I am confused with port mapping and ISR
since i am following an article which mentioned that hardware ports are mapped to memory from 0x00000000 to 0x000003FF
now we can talk with microcontroller of that hardware using these port no using IN and OUT instructions ok
but what is ivt then mean i read ivt contain address of interrupt service routine
everthing is messed in mind
do when we use IN /OUTwith port no cpu checks in ivt and how microcontrollers knows their number
When hardware ports are mapped to memory location then this is called Memory-Mapped IO.
Hardware is accessed by reading/writing data/commands in their registers.

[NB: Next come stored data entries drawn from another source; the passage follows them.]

-- ==== Sys2Proof/Tests/Slice0.lean ====
section
/-! SUPPORT. This model's own tests: a concrete state for the hypotheses of each statement, the decoding of one word of
each instruction, a smoke test of WellFormed, and a few steps computed by hand from the spec. -/

set_option Elab.async false

namespace Sys2Proof.Tests

open Sys2Proof Sys2Proof.Machine Sys2Proof.Num

/-! Small states for the witnesses: a strand at home in slot 2 of core 3 of cluster 1 of die 0, with a handler. -/

def strand0 (l : List Word) : Strand :=
  { Strand.fresh 0x232 .ready 0 with
    pc := 0x400, tvec := 0x800, frames := Vector.ofFn fun i => l.getD i.val (BitVec.ofNat 64 i.val) }

/-- m0, m1, ... hold the words of the list, and after them their own numbers. -/
def st (l : List Word := []) : State := { State.reset with me := strand0 l, agenda := [], clk := 1000 }

/-- The same with bytes 0 to 2^30 - 1 of virtual memory translated to themselves, with both rights. -/
def vst (l : List Word := []) : State :=
  { st l with tlb := [{ cl := 1, job := 0, base := 0, size := 2 ^ 30, pte := 0x1000, w0 := 0xFFFF000000000063
                        pinners := [], logged := false }] }

/-- The same at supervisor level. -/
def sup (s : State) : State := { s with me := { s.me with plv := 1 } }

/-- The value and the state of a computation that answers. -/
def val {ε α : Type} (x : Except ε (α × State)) (d : α) : α :=
  match x with
  | .ok p => p.1
  | .error _ => d
def fin {ε α : Type} (x : Except ε (α × State)) : State :=
  match x with
  | .ok p => p.2
  | .error _ => State.reset
def got {ε α : Type} (x : Except ε α) : Option α :=
  match x with
  | .ok p => some p
  | .error _ => none
def answers {ε α : Type} (x : Except ε (α × State)) : Bool := (got x).isSome

theorem ok_got {ε α : Type} {x : Except ε α} {a : α} (h : got x = some a) : x = .ok a := by
  cases x with
  | ok p => cases h; rfl
  | error e => cases h

theorem ok_eq {ε α : Type} {x : Except ε (α × State)} (d : α) (h : answers x = true) : x = .ok (val x d, fin x) := by
  cases x with
  | ok p => rfl
  | error e => cases h

theorem ok_at {ε α : Type} {x : Except ε (α × State)} {a : α} {t : State} (h : answers x = true) (h1 : val x a = a)
    (h2 : fin x = t) : x = .ok (a, t) := by
  rw [ok_eq a h, h1, h2]

def trapOf {α : Type} (x : Except Stop α) : Option (Nat × Nat × Word) :=
  match x with
  | .error (.trap cls detail tv) => some (cls, detail, tv)
  | _ => none

theorem error_trap {α : Type} {x : Except Stop α} {cls detail : Nat} {tv : Word} (h : trapOf x = some (cls, detail, tv)) :
    x = .error (.trap cls detail tv) := by
  cases x with
  | ok p => cases h
  | error e => cases e <;> cases h; rfl

def failed {ε α : Type} (x : Except ε α) : Option ε :=
  match x with
  | .ok _ => none
  | .error e => some e

theorem error_got {ε α : Type} {x : Except ε α} {a : ε} (h : failed x = some a) : x = .error a := by
  cases x with
  | ok p => cases h
  | error e => cases h; rfl

theorem clear_of {s : State} {hs : List Hit} (h : s.me.soOpen = false) : Claims.clear s hs := fun _ => h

In Memory Mapped IO, instead of transmitting data/command to hardware registers, the cpu reads/writes signal/command/data at particular memory locations which are mapped to hardware registers. Therefore, communication between hardware and cpu happens via read/write to specific memory location.

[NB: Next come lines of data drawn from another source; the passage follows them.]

-- ==== Sys2Proof/Machine/Ops.lean ====
section
/-! DEFINITION. The shared operations: sparse tables, saturating counts, rounding, ordering, and the accessors of faces,
ports, banks and face positions. -/

namespace Sys2Proof.Machine

open Sys2Proof

/-! ### Sparse tables (log 16) -/

/-- The value of key `k`: `d` when it is not listed. -/
def tget {α : Type} (d : α) : Table α → Nat → α
  | [], _ => d
  | (k', v) :: rest, k => if k = k' then v else tget d rest k

/-- Put `v` at key `k`, keeping the keys rising. -/
def tinsert {α : Type} : Table α → Nat → α → Table α
  | [], k, v => [(k, v)]
  | (k', v') :: rest, k, v =>
    if k < k' then (k, v) :: (k', v') :: rest
    else if k = k' then (k, v) :: rest
    else (k', v') :: tinsert rest k v

/-- Write `v` at key `k`: writing the default removes the entry, so that equal tables are equal lists. -/
def tset {α : Type} [DecidableEq α] (d : α) (t : Table α) (k : Nat) (v : α) : Table α :=
  if v = d then t.filter (fun e => e.1 != k) else tinsert t k v

/-- The canonical form: keys strictly rising and no entry equal to the default. -/
def twf {α : Type} [DecidableEq α] (d : α) : Table α → Bool
  | [] => true
  | [(_, v)] => decide (v ≠ d)
  | (k, v) :: (k', v') :: rest => decide (v ≠ d) && decide (k < k') && twf d ((k', v') :: rest)

/-- Apply `g` to every listed value, dropping what becomes the default (`g` keeps the default at every caller). -/
def tmap {α : Type} [DecidableEq α] (d : α) (g : α → α) (t : Table α) : Table α :=
  (t.map fun e => (e.1, g e.2)).filter fun e => decide (e.2 ≠ d)

/-- The occupied slots of a slot table, in slot order. -/
def occupied {α : Type} : Table (Option α) → List (Nat × α)
  | [] => []
  | (k, some v) :: rest => (k, v) :: occupied rest
  | (_, none) :: rest => occupied rest

/-- The free slot with the lowest number, below `cap` (R79, R94, R106). -/
def lowestFree {α : Type} (cap : Nat) (t : Table (Option α)) : Option Nat :=
  (List.range cap).find? fun k => (tget none t k).isNone

/-! ### Counts and rounding (00_scope, Arithmetic) -/

/-- Stop counting at `m`. -/
def satAdd (m n k : Nat) : Nat := min (n + k) m

/-- A 32-bit saturating count rises by one. -/
def count32 (n : Nat) : Nat := satAdd 4294967295 n 1

/-- A count that saturates at 65,535 rises by one. -/
def count16 (n : Nat) : Nat := satAdd 65535 n 1

/-- Quotient rounded up; 0 for a divisor of 0, which no caller's rule reaches. -/
def ceilDiv (a b : Nat) : Nat := (a + b - 1) / b

/-- Clamp to lo..hi. -/
def clampNat (lo hi v : Nat) : Nat := max lo (min v hi)

/-- Clamp to lo..hi. -/
def clampInt (lo hi v : Int) : Int := max lo (min v hi)

/-- A position in position units: floor(fine / 10,240) (R4). -/
def toUnits (fine : Int) : Int := fine / 10240

/-- The distance from line index `i` back from line index `n` (R79): indices wrap. -/
def lineAge (n i : Word) : Nat := (n - i).toNat

/-- Insert into an ordered list, before the first element that `x` precedes. -/
def orderedInsert {α : Type} (before : α → α → Bool) (x : α) : List α → List α
  | [] => [x]
  | y :: ys => if before x y then x :: y :: ys else y :: orderedInsert before x ys

/-- Sort by a strict order, keeping the order of elements neither of which precedes the other. -/
def orderBy {α : Type} (before : α → α → Bool) (l : List α) : List α :=
  l.foldl (fun acc x => orderedInsert before x acc) []

/-! ### Faces -/

def otherFace : FaceId → FaceId
  | .lead => .trail
  | .trail => .lead

def Insp.face (i : Insp) : FaceId → Face
  | .lead => i.lead
  | .trail => i.trail

def Insp.setFace (i : Insp) (f : FaceId) (x : Face) : Insp :=
  match f with
  | .lead => { i with lead := x }
  | .trail => { i with trail := x }

/-- Change one face's state. -/
def Insp.onFace (i : Insp) (f : FaceId) (g : Face → Face) : Insp := i.setFace f (g (i.face f))

def Dev.face (d : Dev) (f : FaceId) : Face := d.insp.face f

def Dev.onFace (d : Dev) (f : FaceId) (g : Face → Face) : Dev := { d with insp := d.insp.onFace f g }

/-- Act on both faces in one step, in an order the spec leaves open: the free value of this step (log 8). -/
def Dev.bothFaces (d : Dev) (act : FaceId → Dev → Dev) : Dev :=
  let d' := { d with base := { d.base with free := d.base.free + 1 } }
  if Config.leadFirst d.base.free then act .trail (act .lead d') else act .lead (act .trail d')

/-- Whether a face is LOST (R72). -/
def Insp.lost (i : Insp) (f : FaceId) : Bool := decide ((i.face f).pattern.state = some .lost)

/-! ### Ports -/

def Base.port (b : Base) (p : Nat) : Port := tget Port.powerOn b.sens.ports p

def Base.setPort (b : Base) (p : Nat) (x : Port) : Base :=
  { b with sens := { b.sens with ports := tset Port.powerOn b.sens.ports p x } }

def Dev.setPort (d : Dev) (p : Nat) (x : Port) : Dev := { d with base := d.base.setPort p x }

/-- The numbers of the four ports. -/
def portNumbers : List Nat := [0, 1, 2, 3]

/-- The used columns of a placement: its lowest and highest (table of directions, 2.1). Meaningful for a stored record. -/
def Placement.span (p : Placement) : Nat × Nat :=
  if p.descending then (p.origin - (p.last - p.first), p.origin) else (p.origin, p.origin + (p.last - p.first))

/-- The face column of a used pixel (table of directions, 2.1). -/
def Placement.column (p : Placement) (pixel : Nat) : Nat :=
  if p.descending then p.origin - (pixel - p.first) else p.origin + (pixel - p.first)

/-- The used columns of the enabled ports of a face. -/
def Base.lit (b : Base) (f : FaceId) : List (Nat × Nat) :=
  (portNumbers.filter fun p => (b.port p).place.enabled && decide ((b.port p).place.face = f)).map
    fun p => (b.port p).place.span

/-- A column in one of the spans. -/
def inSpans (spans : List (Nat × Nat)) (c : Nat) : Bool := spans.any fun s => decide (s.1 ≤ c ∧ c ≤ s.2)

/-- R20: a column that is a used column of no enabled port of the face. -/
def Base.dark (b : Base) (f : FaceId) (c : Nat) : Bool := !inSpans (b.lit f) c

/-! ### Motion -/

/-- The line pitch N × E, in fine units. -/
def LineSetup.pitch (s : LineSetup) : Nat := s.n * s.e

/-- The face position (R4). -/
def Base.facePos (b : Base) : FaceId → Int
  | .lead => b.motion.h
  | .trail => b.motion.h - (b.motion.setup.d * 1024 : Nat)

/-! ### Banks -/

def BankId.other : BankId → BankId
  | .bank0 => .bank1
  | .bank1 => .bank0

def Banks.bank (b : Banks) : BankId → Bank
  | .bank0 => b.bank0
  | .bank1 => b.bank1

def Banks.setBank (b : Banks) (i : BankId) (x : Bank) : Banks :=
  match i with
  | .bank0 => { b with bank0 := x }
  | .bank1 => { b with bank1 := x }

def Banks.setState (b : Banks) (i : BankId) (st : BankState) : Banks := b.setBank i { b.bank i with state := st }

def FaceSet.has : FaceSet → FaceId → Bool
  | .lead, .lead => true
  | .lead, .trail => false
  | .trail, .lead => false
  | .trail, .trail => true
  | .both, _ => true

/-- Whether a bank in this state is active on the face. -/
def BankState.activeOn : BankState → FaceId → Bool
  | .active fs, f => fs.has f
  | .vacant, _ | .opened, _ | .checking, _ | .checked, _ | .scheduled, _ => false

/-- The bank active on a face (R144), or none. -/
def Banks.activeOn (b : Banks) (f : FaceId) : Option BankId :=
  if b.bank0.state.activeOn f then some .bank0 else if b.bank1.state.activeOn f then some .bank1 else none

/-- The contents of the bank active on a face; the empty contents when none is. -/
def Banks.contents (b : Banks) (f : FaceId) : Contents :=
  match b.activeOn f with
  | some i => (b.bank i).contents
  | none => Contents.empty

/-- The compiled part of the bank active on a face. -/
def Banks.compiled (b : Banks) (f : FaceId) : Option Compiled :=
  match b.activeOn f with
  | some i => (b.bank i).compiled
  | none => none

/-- The column plan of a face in a compiled bank. -/
def Compiled.plan (c : Compiled) : FaceId → Plan
  | .lead => c.leadPlan
  | .trail => c.trailPlan

/-- The column plan of the bank active on a face. -/
def Banks.plan (b : Banks) (f : FaceId) : Option Plan := (b.compiled f).map (·.plan f)

def Banks.isChecking (b : Banks) : Bool :=
  decide (b.bank0.state = .checking) || decide (b.bank1.state = .checking)

/-- The bank that is SCHEDULED, or none. -/
def Banks.scheduled (b : Banks) : Option BankId :=
  if b.bank0.state = .scheduled then some .bank0 else if b.bank1.state = .scheduled then some .bank1 else none

/-- Between LEAD's switch and TRAIL's switch (R153): a bank is ACTIVE {LEAD}. -/
def Banks.midChange (b : Banks) : Option BankId :=
  if b.bank0.state = .active .lead then some .bank0 else if b.bank1.state = .active .lead then some .bank1 else none

/-- The entry of a column in a plan. -/
def planEntry (p : Plan) (c : Nat) : PlanEntry := p.getD c PlanEntry.unmapped

/-- The kind of a column on a line (R61). -/
def columnKind (plan : Option Plan) (lit : List (Nat × Nat)) (c : Nat) : ColumnKind :=
  if inSpans lit c then
    match plan with
    | some p => .planned (planEntry p c).kind
    | none => .absent
  else .dark

/-- Kinds that detect. -/
def PlanKind.detects : PlanKind → Bool
  | .lane | .guard => true
  | .margin | .exclude | .unmapped => false

/-- The thresholds of a tier in a bank's contents. -/
def Contents.tier (c : Contents) (t : Nat) : TierRow := tget TierRow.empty c.tiers t

end Sys2Proof.Machine
end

When a hardware in installed it is given a set of fixed memory location for the purpose of Memory Mapped IO and these memory location are recorded. Also, every hardware has its ISR whose address is stored in IVT. Now when a particular hardware interrupts the cpu, the cpu finds the interrupting hardware's ISR address from the IVT. Once the cpu identifies with which hardware the communication (I/O) needs to be done then it communicate with that hardware via Memory Mapped IO by making use of the fixed memory locations which were allocated for that hardware.
Related
I want to understand how a CPU works and so I want to know how it communicates with a PCIe card.
Which instructions does the CPU use to initialize a PCIe port and than read and write to it?
For example OUT or MOV.
A CPU mainly communicates with PCIe cards through memory ranges they expose. This memory may be small for network or sound cards, and very large for graphics cards. Integrated GPUs have also have their own tiny memory but share most of the main memory. Most other cards also have read/write access to main memory.

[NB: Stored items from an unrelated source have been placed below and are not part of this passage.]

/-- R87, R88, R90 to R92, R94, R95: one closed blob. Its machine-direction centre is the position of its middle line, counted back
from its last line, its cross-direction centre the middle of its columns in the face's geometry, rounded half up. It is counted as
closed. It is a counted event of its peak lane unless its class
does not count, its peak lies in a GUARD column or it closed with reason CHANGEOVER. Its record goes to the correlator when its
class correlates and to a report queue otherwise. A class with the excerpt flag that correlates, or whose level is not OFF, takes the
free buffer with the lowest number, or is SKIPPED and counted when none is free; closed by STOP it is WITHDRAWN from the start; one
that neither correlates nor is reported captures nothing. The window
of 32 lines and 32 columns is cut from the ring: its columns start 16 below the centre column, its last line is 15 past the
centre line, or the newest line where that is earlier; a cell whose line the ring does not hold, or whose column is void there
or off the face, is 0 and makes the excerpt a partial one. -/
def Obligations.ClosedBlobIsCountedAndDisposed : Prop :=
  ∀ (b : Base) (f : FaceId) (reason : TruncReason) (line : Option (Word × Int)) (i j : Insp) (k : Nat) (x : Blob) (g : Geometry)
    (w len : Nat) (c : Contents) (o : ClassOutcome) (r : Defect) (handed : ExcerptState → Corr) (window : Buffer → Prop),
    c = b.banks.contents f → g = (i.face f).asm.geometry → j = sendBlob b f reason line i (k, x) →
    w = min 65535 (((x.colMax - x.colMin + 1) * g.pitch + 50) / 100) →
    len = min 65535 ((((x.last - x.first).toNat + 1) * x.pitch + 512) / 1024) →
    o = classify c (decide (reason = .length)) x.polarity x.count w len →
    r = {
      face := f, number := k, cls := o.code, polarity := x.polarity, first := x.first, last := x.last,
      md := (x.lastPos - (((x.last - x.first).toNat - (x.last - x.first).toNat / 2) * x.pitch : Nat)) / 10240,
      cd := (200 * g.origin + g.sign * (x.colMin + x.colMax : Nat) * g.pitch + 100) / 200, width := w, length := len, area := x.count, peak := x.peak,
      peakCol := x.peakCol, tier := x.tier, sum := x.sum, lane := x.peakLane, inGuard := x.peakGuard, trunc := reason,
      touched := x.touched, unsync := decide ((i.face f).pattern.state = some .lost), excerpt := .none, mark := .none } →
    (∀ (e : ExcerptState) (y : Candidate),
      y = {
        record := { r with excerpt := e }, bank := b.banks.activeOn f, level := o.level, slot := o.slot,
        leadOnlyLevel := c.policy.leadOnly } →
      handed e = (match f with
        | .lead => { i.corr with leadWork := i.corr.leadWork ++ [y] }
        | .trail => { i.corr with trailWork := i.corr.trailWork ++ [.candidate y] })) →
    (∀ u : Buffer, window u ↔ ∃ (cell : Nat → Option Nat) (centre : Word), u.face = f ∧
      centre = x.first + BitVec.ofNat 32 ((x.last - x.first).toNat / 2) ∧
      u.firstLine = (match (i.face f).blob.ring with
        | [] => centre + 15
        | e :: _ => if (e.index - centre).toNat < 15 then e.index else centre + 15) - 31 ∧
      u.firstCol = ((x.colMin + x.colMax) / 2 : Nat) - 16 ∧
      (∀ q, cell q = if u.firstCol + (q % 32 : Nat) < 0 then none
        else match (i.face f).blob.ring.find? (fun e => decide (e.index = u.firstLine + BitVec.ofNat 32 (q / 32))) with
          | some e => (e.values.find? fun v => decide ((v.1 : Int) = u.firstCol + (q % 32 : Nat))).map (·.2)
          | none => none) ∧
      u.cells = (List.range 1024).map (fun q => (cell q).getD 0) ∧ u.cells.length = 1024 ∧
      (u.partly = true ↔ ∃ q < 1024, cell q = none)) →
    (j.face f).blob.closed = min ((i.face f).blob.closed + 1) 4294967295 ∧
    (j.face f).tier = { (i.face f).tier with
      blobEvents := (i.face f).tier.blobEvents ++
        if o.counts = true ∧ x.peakGuard = false ∧ reason ≠ .changeover then
          [{ lane := x.peakLane, pos := line.map fun e => e.2, index := line.map fun e => e.1 }] else [] } ∧
    (o.excerpt = false ∨ reason = .stop ∨ o.correlate = false ∧ o.level = .off →
      (j.face f).blob.skipped = (i.face f).blob.skipped) ∧
    (o.excerpt = false → o.correlate = true → j.out = i.out ∧ j.corr = handed .none) ∧
    (o.excerpt = false → o.correlate = false → j.out = i.out.route o.level o.slot (.defect r) ∧ j.corr = i.corr) ∧
    (o.excerpt = true → reason = .stop → o.correlate = true → j.out = i.out ∧ j.corr = handed .withdrawn) ∧
    (o.excerpt = true → reason = .stop → o.correlate = false →
      j.out = i.out.route o.level o.slot (.defect { r with excerpt := .withdrawn }) ∧ j.corr = i.corr) ∧
    (o.excerpt = true → reason ≠ .stop → o.correlate = false → o.level = .off → j.out = i.out ∧ j.corr = i.corr) ∧
    (o.excerpt = true → reason ≠ .stop → (o.correlate = true ∨ o.level ≠ .off) →
      (∀ m < 8, tget none i.out.buffers m = none → (∀ q < m, tget none i.out.buffers q ≠ none) →
        ∃ (u : Buffer) (e : ExcerptState) (out : Out), window u ∧ e = (if u.partly then .partly m else .captured m) ∧
          out = { i.out with buffers := tset none i.out.buffers m (some u) } ∧
          (j.face f).blob.skipped = (i.face f).blob.skipped ∧
          (o.correlate = true → j.out = out ∧ j.corr = handed e) ∧
          (o.correlate = false → j.out = out.route o.level o.slot (.defect { r with excerpt := e }) ∧ j.corr = i.corr)) ∧
      ((∀ m < 8, tget none i.out.buffers m ≠ none) →
        (j.face f).blob.skipped = min ((i.face f).blob.skipped + 1) 4294967295 ∧
        (o.correlate = true → j.out = i.out ∧ j.corr = handed .skipped) ∧
        (o.correlate = false →
          j.out = i.out.route o.level o.slot (.defect { r with excerpt := .skipped }) ∧ j.corr = i.corr)))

To set up the PCIe device, the configuration space is written to. On x86, the BIOS or bootloader will provide the location of this data. PCI devices are connecting in a tree which may include hubs and bridges on larger computers and this can be shown in lspci -t. Thunderbolt can even connect to external devices. This is why the OS needs to recursively "probe" the tree to find PCI devices and configure them.
Synchronization uses interrupts and ring buffers. The device can send a prenegotiated interrupt to the CPU when it's done doing work. The CPU writes work to a ring buffer. It then writes another memory location that contains the head pointer. This memory location is located on the device so it can listen to writes there and wake up when there is work to do.
Most of the interaction for modern devices will use MOV instead of OUT. The I/O ports concept is very old and not very suitable for the massive amount of data on modern systems. Having devices expose their functionality as a type of memory instead of a separate mechanism allows vectorized variants of MOV to move 32 bytes or similar at a time. With graphics card and modern network cards supporting offload, they can also use their own hardware to write results back to main memory when instructed to do so. The CPU can then read the results when it's free later, again using MOV.
Before this memory access works, the OS will need to set up the memory mapping properly. The memory mapping is set in the PCI configuration space as BARs. On the CPU side it is set up in the page tables. CPUs usually have caches to keep data locally because access to RAM is slower. This causes a problem when the data needs to get to a PCI device, so the OS will set certain memory as write-through or even uncacheable so this is ensured.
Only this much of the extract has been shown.